Culture Wars/Current Controversies

Is Marriage Over?

By Manvir Singh

Aeon.Com

At 17, John Humphrey Noyes thought a lot about women. An awkward teenager with a gangly neck and slouching shoulders, he fretted over how good looks were the key to success, especially when pursuing women. And he was shy. ‘So unreasonable and excessive is my bashfulness,’ he wrote in his journal, ‘that I fully believe that I could face a battery of cannon with less trepidation than I could a room full of ladies with whom I was unacquainted.’ Little did he know that he would go on to have sex with dozens of women, fathering children with at least nine in a ten-year period.

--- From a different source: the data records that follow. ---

/-- R560 to R563, R574. The SPDM requests and their replies: while DBG_OPEN or TAMPERED is 1, and before the identity key is in the
praline bank, those that need a signature and KEY_EXCHANGE are answered with ERROR; at most four sessions. Cryptography is uninterpreted
(log entry 9); a reply's payload is its content, not its wire format. -/
def Obligations.SpdmRequestsAndTheIdentityKey : Prop :=
  ∀ (s : State),
    let withheld := s.on fSEC_LC_DBG_OPEN = true ∨ s.on fSEC_LC_TAMPERED = true
    let error := Host.Outcome.next (s.out (.reply 255 []))
    let n := leNat (s.nvBytes 0x2400 4)
    exec .getVersion s = .next (s.out (.reply 1 [0x12#8, 0x13#8])) ∧
    exec .getCapabilities s = .next (s.out (.reply 2 [1#8, 2#8, 3#8, 4#8, 5#8, 6#8, 7#8, 8#8])) ∧
    (∀ offered, ((∀ i, 1 ≤ i → i ≤ 5 → i ∈ offered) → exec (.negotiateAlgorithms offered) s =
        .next (s.out (.reply 3 [1#8, 2#8, 3#8, 4#8, 5#8]))) ∧
      (∀ i, 1 ≤ i → i ≤ 5 → i ∉ offered → exec (.negotiateAlgorithms offered) s = error)) ∧
    (0 < n → n ≤ 7164 → let chain := s.nvBytes 0x2404 n
      exec .getDigests s = .next (s.out (.reply 4 (Config.sha384 chain))) ∧
      (∀ ofs len, exec (.getCertificate 0 ofs len) s = .next (s.out (.reply 5 ((chain.drop ofs).take len)))) ∧
      (¬ withheld → s.sec.idOn = true → ∀ nonce, exec (.challenge nonce) s =
        .next (s.out (.reply 6 (Config.sha384 chain ++ Config.ecdsaSign s.sec.idPub (nonce ++ Config.sha384 chain)))))) ∧
    (n = 0 → exec .getDigests s = .next (s.out (.reply 4 [])) ∧ (∀ slot ofs len, exec (.getCertificate slot ofs len) s = error)) ∧
    (∀ slot ofs len, slot ≠ 0 → exec (.getCertificate slot ofs len) s = error) ∧
    (withheld ∨ s.sec.idOn = false → (∀ nonce, exec (.challenge nonce) s = error ∧ exec (.getMeasurements true nonce) s = error) ∧
      (∀ transport authority, exec (.keyExchange transport authority) s = error)) ∧
    (∀ nonce, ∃ rom blocks, (blocks = measIndices.flatMap fun i =>
        BitVec.ofNat 8 i :: measBlock (if i = 1 then rom else smGet (fun _ => Meas.empty) s.sec.meas i)) ∧ exec (.getMeasurements false nonce) s = .next (s.out (.reply 7 blocks)) ∧
      (¬ withheld → s.sec.idOn = true → exec (.getMeasurements true nonce) s =
        .next (s.out (.reply 7 (blocks ++ Config.ecdsaSign s.sec.idPub (nonce ++ blocks)))))) ∧
    (∀ transport authority, (4 ≤ s.sec.sessions.length → exec (.keyExchange transport authority) s = error) ∧
      (¬ withheld → s.sec.idOn = true → s.sec.sessions.length < 4 →
        ∃ t, exec (.keyExchange transport authority) s = .next t ∧ Only [] [.outs, .sec] s t ∧
          t.sec.sessions = s.sec.sessions ++ [(s.sec.nextSession, transport, authority)] ∧
          t.sec.nextSession = s.sec.nextSession + 1 ∧ t.outs = .reply 8 (leBytes 4 s.sec.nextSession) :: s.outs)) ∧
    (∀ session, ((s.sec.sessions.any fun x => x.1 == session) = true → exec (.heartbeat session) s =
        .next (s.out (.reply 9 (leBytes 4 session)))) ∧
      ((s.sec.sessions.any fun x => x.1 == session) = false → exec (.heartbeat session) s = error ∧
        ∀ blob, exec (.vendorDefinedRequest session blob) s = error)) ∧
    (∀ session transport authority (blob : List Byte), (s.sec.sessions.find? fun x => x.1 == session) = some (session, transport, authority) →
      (authority = (if s.f fSEC_LC_STATE = 2 then 2 else 1) → s.f fSEC_LC_STATE ≠ 4 → blob.length = 288 →
        (s.sec.load = none → s.sec.goWait = none → exec (.vendorDefinedRequest session blob) s = .next ((s.keyLoad blob 1).out (.reply 10 []))) ∧
        (s.sec.load ≠ none ∨ s.sec.goWait ≠ none → ∃ t, exec (.vendorDefinedRequest session blob) s = .next t ∧
          Raised s t 0x1A3 0xE00 0 [(8, leNat ((blob.drop 2).take 1)), (8, 6), (8, 1)] ∧ Only [] [.ev] s t)) ∧
      (authority ≠ (if s.f fSEC_LC_STATE = 2 then 2 else 1) ∨ s.f fSEC_LC_STATE = 4 → exec (.vendorDefinedRequest session blob) s = error)) ∧
    (∀ (blob : List Byte), withheld → leNat (blob.take 2) = 1 → leNat ((blob.drop 7).take 1) = 0 → leNat ((blob.drop 6).take 1) = 1 →
      s.keyLoad blob 0 = s.keyDone (leNat ((blob.drop 2).take 1)) (if s.blobSig blob then 2 else 1) 0 (leNat ((blob.drop 4).take 2)))

/-- R571 to R580. Key loads are judged in the model's order (signature, decryption, GEN, slot; the order is the model's, log entry 40) and
take effect when their record is accepted; life-cycle changes follow R577's table with their codes; an unlock and a tamper trip wipe the
praline bank and end every session. The wipe leaves no key, no session and no issuer slot valid. -/
def Obligations.KeysLifeCycleDebugAndTamper : Prop :=
  ∀ (s : State),
    (∀ req (data : Word), s.takesWrite req fSEC_KL_CTRL_GO.addr = true → data.getLsbD 31 = true →
      exec (.keyLoadBlob req data) s = .next s.keyGo.wakeBanks) ∧
    (let a := 256 * s.f fSEC_BLOB_SRC_GRAN;
      (s.sec.load ≠ none ∨ s.sec.goWait ≠ none → s.keyGo.f fSEC_KL_CTRL_RESULT = 6 ∧ Raised s s.keyGo 0x1A3 0xE00 0 [(8, 0), (8, 6)]) ∧
      (s.sec.load = none → s.sec.goWait = none → 0xC00000000 < a + 288 ∨ s.poisonedIn a 288 = true →
        s.keyGo.f fSEC_KL_CTRL_RESULT = 5 ∧ s.keyGo.f fSEC_KL_CTRL_BUSY = 0 ∧ Raised s s.keyGo 0x1A3 0xE00 0 [(8, 0), (8, 5), (8, 0), (8, 0), (16, 0)]) ∧
      (s.sec.load = none → s.sec.goWait = none → a + 288 ≤ 0xC00000000 → s.poisonedIn a 288 = false →
        (s.asleep a 288 = true ∨ s.readBlocked a 288 ≠ [] → s.keyGo.sec.goWait = some (1, a, 0, 0)) ∧
        (s.asleep a 288 = false → s.readBlocked a 288 = [] → ∃ u : State, u = { s.touchRange a 288 with sec := { s.sec with goWait := none } } ∧
          s.keyGo = u.keyLoad (s.fsBytes a 288) 0))) ∧
    (∀ (blob : List Byte), let at_ := fun (o n : Nat) => leNat ((blob.drop o).take n)
      at_ 0 2 = 1 → at_ 7 1 = 0 → at_ 6 1 = 1 ∨ at_ 6 1 = 2 →
      (s.blobSig blob = false → s.keyLoad blob 0 = s.keyDone (at_ 2 1) 1 0 (at_ 4 2)) ∧
      (at_ 4 2 ≤ s.f (fSEC_SLOT_CFG_GEN (at_ 2 1)) → s.keyLoad blob 1 = s.keyDone (at_ 2 1) 3 1 (at_ 4 2)) ∧
      (s.f (fSEC_SLOT_CFG_GEN (at_ 2 1)) < at_ 4 2 → s.slotOpen (at_ 2 1) = false → s.keyLoad blob 1 = s.keyDone (at_ 2 1) 4 1 (at_ 4 2)) ∧
      (s.f (fSEC_SLOT_CFG_GEN (at_ 2 1)) < at_ 4 2 → s.slotOpen (at_ 2 1) = true →
        s.keyLoad blob 1 = s.keySubmit ⟨at_ 2 1, at_ 6 1, (blob.drop 128).take 48, at_ 3 1, at_ 4 2, at_ 8 8, 1⟩ ∧
        ((s.keyLoad blob 1).sec.load = some ⟨at_ 2 1, at_ 6 1, (blob.drop 128).take 48, at_ 3 1, at_ 4 2, at_ 8 8, 1⟩))) ∧
    (∀ slot key perm gen ctr via, slot < 64 → s.sec.load = some ⟨slot, 1, key, perm, gen, ctr, via⟩ → key ≠ [] → perm < 256 → gen < 65536 →
      ctr < 2 ^ 64 → let t := s.keyAccepted
      t.slotKey slot = key ∧ t.f (fSEC_SLOT_CFG_VALID slot) = 1 ∧ t.f (fSEC_SLOT_CFG_PERM slot) = perm ∧ t.f (fSEC_SLOT_CFG_GEN slot) = gen ∧
      t.lastCtr slot = ctr ∧ t.sec.load = none) ∧
    (∀ n, n < 64 → s.wipe.slotKey n = [] ∧ s.wipe.f (fSEC_SLOT_CFG_VALID n) = 0 ∧ s.wipe.sec.sessions = [] ∧ s.wipe.sec.idOn = false) ∧
    (∀ req (data : Word), s.takesWrite req fSEC_LC_REQ_GO.addr = true → s.granted req fSEC_LC_REQ_GO.addr data.toNat →
      data.getLsbD 31 = true → exec (.lcRequest req data) s =
        .next (s.putFields fSEC_LC_REQ_GO.addr data.toNat regSEC_LC_REQ.fields true (atBits [])).lcGo.wakeBanks) ∧
    (let old := s.f fSEC_LC_STATE
      let new := s.f fSEC_LC_REQ_TARGET;
      (s.sec.load ≠ none ∨ s.sec.goWait ≠ none → s.lcGo = s.lcDone old 4) ∧
      (s.sec.load = none → s.sec.goWait = none → (s.nv.waiting.any fun w => w.writer == 3) = false →
        let edge := (old = 0 ∧ new = 1) ∨ (old = 1 ∧ new = 2) ∨ (old = 2 ∧ new = 3) ∨ (old = 3 ∧ new = 1) ∨ (old ≠ 4 ∧ new = 4)
        (¬ edge → s.lcGo = s.lcDone old 1) ∧
        (old = 3 → new = 1 → s.sec.fuseRedeploy = 3 → s.lcGo = s.lcDone old 2) ∧
        (edge → new ≠ 2 → ¬ (old = 3 ∧ new = 1 ∧ s.sec.fuseRedeploy = 3) → ∃ u : State, u.sec.fuseState = new ∧
          u.sec.fuseRedeploy = s.sec.fuseRedeploy + b2n (decide (old = 3 ∧ new = 1)) ∧
          u.sec.fuseOwner = (if new = 3 then 0 else s.sec.fuseOwner) ∧
          u.sec.sessions = [] ∧ u.sec.keys = [] ∧ s.lcGo = ((u.lcEffects old new []).measLc).lcDone old 0) ∧
        (let a := 256 * s.f fSEC_BLOB_SRC_GRAN
          let root := s.fsBytes a 97
          old = 1 → new = 2 →
          (0xC00000000 < a + 97 ∨ s.poisonedIn a 97 = true → s.lcGo = s.lcDone old 3) ∧
          (a + 97 ≤ 0xC00000000 → s.poisonedIn a 97 = false → s.asleep a 97 = false → s.readBlocked a 97 = [] →
            (¬ (root.take 1 = [4#8] ∧ Config.pointOk root = true) →
              s.lcGo = ({ s.touchRange a 97 with sec := { s.sec with goWait := none } } : State).lcDone old 3) ∧
            (root.take 1 = [4#8] → Config.pointOk root = true → ∃ u : State, u.sec.fuseState = 2 ∧
              u.sec.fuseOwner = s.f fSEC_LC_REQ_OWNER_REQ ∧ u.sec.fuseRedeploy = s.sec.fuseRedeploy ∧
              u.sec.sessions = [] ∧ u.sec.keys = [] ∧ s.lcGo = ((u.lcEffects 1 2 root).measLc).lcDone 1 0))))) ∧
    (∀ old result, result < 16 → (s.lcDone old result).f fSEC_LC_REQ_RESULT = result ∧
      Raised s (s.lcDone old result) 0x1A1 0xE00 0 [(8, s.f fSEC_LC_STATE), (8, old), (8, result)]) ∧
    (∀ req (data : Word), s.takesWrite req fSEC_DBG_UNLOCK.addr = true → s.granted req fSEC_DBG_UNLOCK.addr data.toNat →
      data.getLsbD 31 = true → exec (.debugUnlock req data) s = .next s.dbgUnlock.wakeBanks) ∧
    (s.dbgUnlock.f fSEC_LC_DBG_OPEN = 1 ∧ s.dbgUnlock.sec.sessions = [] ∧ s.dbgUnlock.sec.keys = s.wipe.sec.keys) ∧
    (s.on fSEC_TAMPER_TAMPER_EN = false → exec .tamper s = .next s) ∧
    (s.on fSEC_TAMPER_TAMPER_EN = true → ∃ t, exec .tamper s = .next t ∧ t.f fSEC_LC_TAMPERED = 1 ∧ t.sec.sessions = [] ∧
      t.sec.idOn = false ∧ t.sec.keys = s.wipe.sec.keys)

/-- R595 to R603, R605, R609, R611, R622. Records from software: a window write is accepted at once or sets REJECT, a record job waits; an
accepted record takes the next SEQ, the mirror takes its bytes; a counter's increment; the flush makes entries durable in SEQ order,
a record only with its copy B; erases and the dump end as their events say. -/
def Obligations.RecordsAreAcceptedFlushedAndDumped : Prop :=
  ∀ (s : State),
    (∀ req ofs (data : Word), ofs < 0x100000 → ofs % 4 = 0 → s.takesWrite req (0x00900000 + ofs) = true →
      s.granted req (0x00900000 + ofs) data.toNat → ∃ t, exec (.recordWindowWrite req ofs data) s = .next t ∧
        t = (s.nvWindow ofs data.toNat).wakeBanks) ∧
    (∀ a data, s.on fNVS_STATUS_READY = false → (s.nvWindow a data).f fNVS_STATUS_REJECT = 1 ∧ Only [fNVS_STATUS_REJECT] [.regs] s (s.nvWindow a data)) ∧
    (∀ a data, s.on fNVS_STATUS_READY = true → a < 36 * 256 → s.nvWindow a data = s) ∧
    (∀ a data, s.on fNVS_STATUS_READY = true → 36 * 256 ≤ a → s.on fNVS_STATUS_BUSY = true ∨ 65536 - s.nvUsed < 32 →
      (s.nvWindow a data).f fNVS_STATUS_REJECT = 1 ∧ Only [fNVS_STATUS_REJECT] [.regs] s (s.nvWindow a data)) ∧
    (∀ a data, s.on fNVS_STATUS_READY = true → 36 * 256 ≤ a → s.on fNVS_STATUS_BUSY = false → s.nvUsed + 32 ≤ 65536 →
      s.nvWindow a data = s.nvAccept a (leBytes 4 data)) ∧
    (∀ a (bs : List Byte), let t := s.nvAccept a bs
      let sq := (s.f fNVS_SEQ_ACC_SEQ + 1) % 2 ^ 32
      t.f fNVS_SEQ_ACC_SEQ = sq ∧ t.nv.cache = s.nv.cache ++ [⟨1, sq, a, bs⟩] ∧
      (∀ k, t.nvByte k = if a ≤ k ∧ k < a + bs.length then bs.getD (k - a) 0 else s.nvByte k) ∧
      Only [fNVS_SEQ_ACC_SEQ, fNVS_STATUS_CFREE, fNVS_STATUS_BT_VALID] [.regs, .nv] s t) ∧
    (∀ req (data : Word), s.takesWrite req fNVS_REC_CTRL_GO.addr = true → s.granted req fNVS_REC_CTRL_GO.addr data.toNat →
      data.getLsbD 31 = true → exec (.recordJob req data) s =
        .next (s.putFields fNVS_REC_CTRL_GO.addr data.toNat regNVS_REC_CTRL.fields true (atBits [])).recJob.wakeBanks) ∧
    (s.on fNVS_REC_CTRL_BUSY = false → let len := s.f fNVS_REC_CTRL_LEN
      let a := 4 * s.f fNVS_REC_DST_ADDR
      (¬ (len % 4 = 0 ∧ 4 ≤ len ∧ len ≤ 4096 ∧ a + len ≤ 0x100000) → s.recJob = s.recDone 2 a) ∧
      (len % 4 = 0 → 4 ≤ len → len ≤ 4096 → a + len ≤ 0x100000 →
        (a < 36 * 256 → s.recJob = s.recDone 3 a) ∧
        (36 * 256 ≤ a → 0xC00000000 < 256 * s.f fNVS_REC_SRC_GRAN + len → s.recJob = s.recDone 4 a) ∧
        (36 * 256 ≤ a → 256 * s.f fNVS_REC_SRC_GRAN + len ≤ 0xC00000000 → s.recJob.f fNVS_REC_CTRL_BUSY = 1))) ∧
    (s.on fNVS_STATUS_READY = false ∨ s.on fNVS_STATUS_BUSY = true ∨ s.nvHead = none → exec .recordAccept s = .next s) ∧
    (∀ w, s.on fNVS_STATUS_READY = true → s.on fNVS_STATUS_BUSY = false → s.nvHead = some w → w.writer ≠ 0 → w.writer ≠ 6 →
      exec .recordAccept s = .next (((s.nvDrop w).nvAccept w.addr w.data).nvAccepted w).nvBusyUpd) ∧
    (∀ w, s.on fNVS_STATUS_READY = true → s.on fNVS_STATUS_BUSY = false → s.nvHead = some w → w.writer = 0 →
      let src := 256 * (w.tag / 2)
      (s.poisonedIn src w.data.length = true → exec .recordAccept s = .next ((s.nvDrop w).recDone 4 w.addr).nvBusyUpd) ∧
      (s.poisonedIn src w.data.length = false → s.asleep src w.data.length = false → s.readBlocked src w.data.length = [] →
        exec .recordAccept s = .next (((((s.touchRange src w.data.length).nvDrop w).nvAccept w.addr
          (s.fsBytes src w.data.length)).nvAccepted w).nvBusyUpd))) ∧
    (∀ w, s.on fNVS_STATUS_READY = true → s.on fNVS_STATUS_BUSY = false → s.nvHead = some w → w.writer = 6 →
      exec .recordAccept s = .next (((s.nvDrop w).nvIncr w.addr).nvBusyUpd).actGo) ∧
    (∀ req (data : Word), s.takesWrite req fNVS_CNT_INC_CNT.addr = true → exec (.counterIncrement req data) s =
        .next (s.cntInc (data.toNat % 256)).wakeBanks) ∧
    (∀ n, (248 ≤ n ∨ s.on fNVS_STATUS_READY = false ∨ s.on fNVS_STATUS_BUSY = true ∨ 65536 - s.nvUsed < 32 →
        (s.cntInc n).f fNVS_STATUS_REJECT = 1 ∧ (∀ k, (s.cntInc n).nvCnt k = s.nvCnt k)) ∧
      (n < 248 → s.on fNVS_STATUS_READY = true → s.on fNVS_STATUS_BUSY = false → s.nvUsed + 32 ≤ 65536 →
        ∀ k, (s.cntInc n).nvCnt k = s.nvCnt k + b2n (k == n))) ∧
    (s.on fNVS_STATUS_READY = true → s.nv.dumpPhase = 0 → ∀ e rest, s.nv.cache = e :: rest →
      exec .flushProgramDone s = .next (s.nvProgram e).compactStep.nvForced ∧
      (e.kind = 3 → (s.nvProgram e).nv.cache = rest ∧ (s.nvProgram e).f fNVS_SEQ_DUR_SEQ = e.seq % 2 ^ 32) ∧
      (e.kind = 1 → s.nv.copyADone = false → (s.nvProgram e).nv.cache = s.nv.cache) ∧
      (e.kind = 1 → s.nv.copyADone = true → (s.progCopy 2 e).isSome = true → (s.nvProgram e).f fNVS_SEQ_DUR_SEQ = e.seq % 2 ^ 32)) ∧
    (∀ sec, sec < 256 → (s.sec_ sec).erasing = true → s.nv.dumpPhase = 0 → exec (.sectorEraseDone sec) s =
      .next (s.setSec sec ⟨0, [], false, false, (s.sec_ sec).erases + 1⟩).nvWear.compactStep.nvForced) ∧
    (s.nv.dumpPhase = 1 ∨ s.nv.dumpPhase = 2 → ∃ t, exec .dumpCopyDone s = .next t ∧ t.nv.dump = s.nv.cache ∧ t.nv.dumpA = true ∧
      t.nv.dumpPhase = 3 ∧ Only [] [.nv] s t) ∧
    (s.nv.dumpPhase = 3 → ∃ t, exec .dumpCopyDone s = .next t ∧ t.nv.dump = s.nv.dump ∧ t.nv.dumpB = true ∧ t.nv.dumpPhase = 4 ∧
      Only [] [.nv] s t)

Noyes was born in 1811. His father was a Congressman for Vermont. His mother worked to instil in her son a religious reverence, hoping that he would become a ‘minister of the Everlasting Gospel’. In 1831, her wish seemed likely to come true. Noyes, then 20, announced that he would devote himself to the service of God’s truth, and entered a seminary in Andover, Massachusetts. Rather than accepting his teachers’ doctrine, however, he became consumed with the revivalist furore sweeping the northeast like a prairie fire. He left Andover for Yale University and started an uproar when he began preaching Perfectionism, the heretical notion that a religious life must be free of sin. Argumentative and charismatic, Noyes became a local celebrity and attracted small crowds of supporters, opponents and gawkers.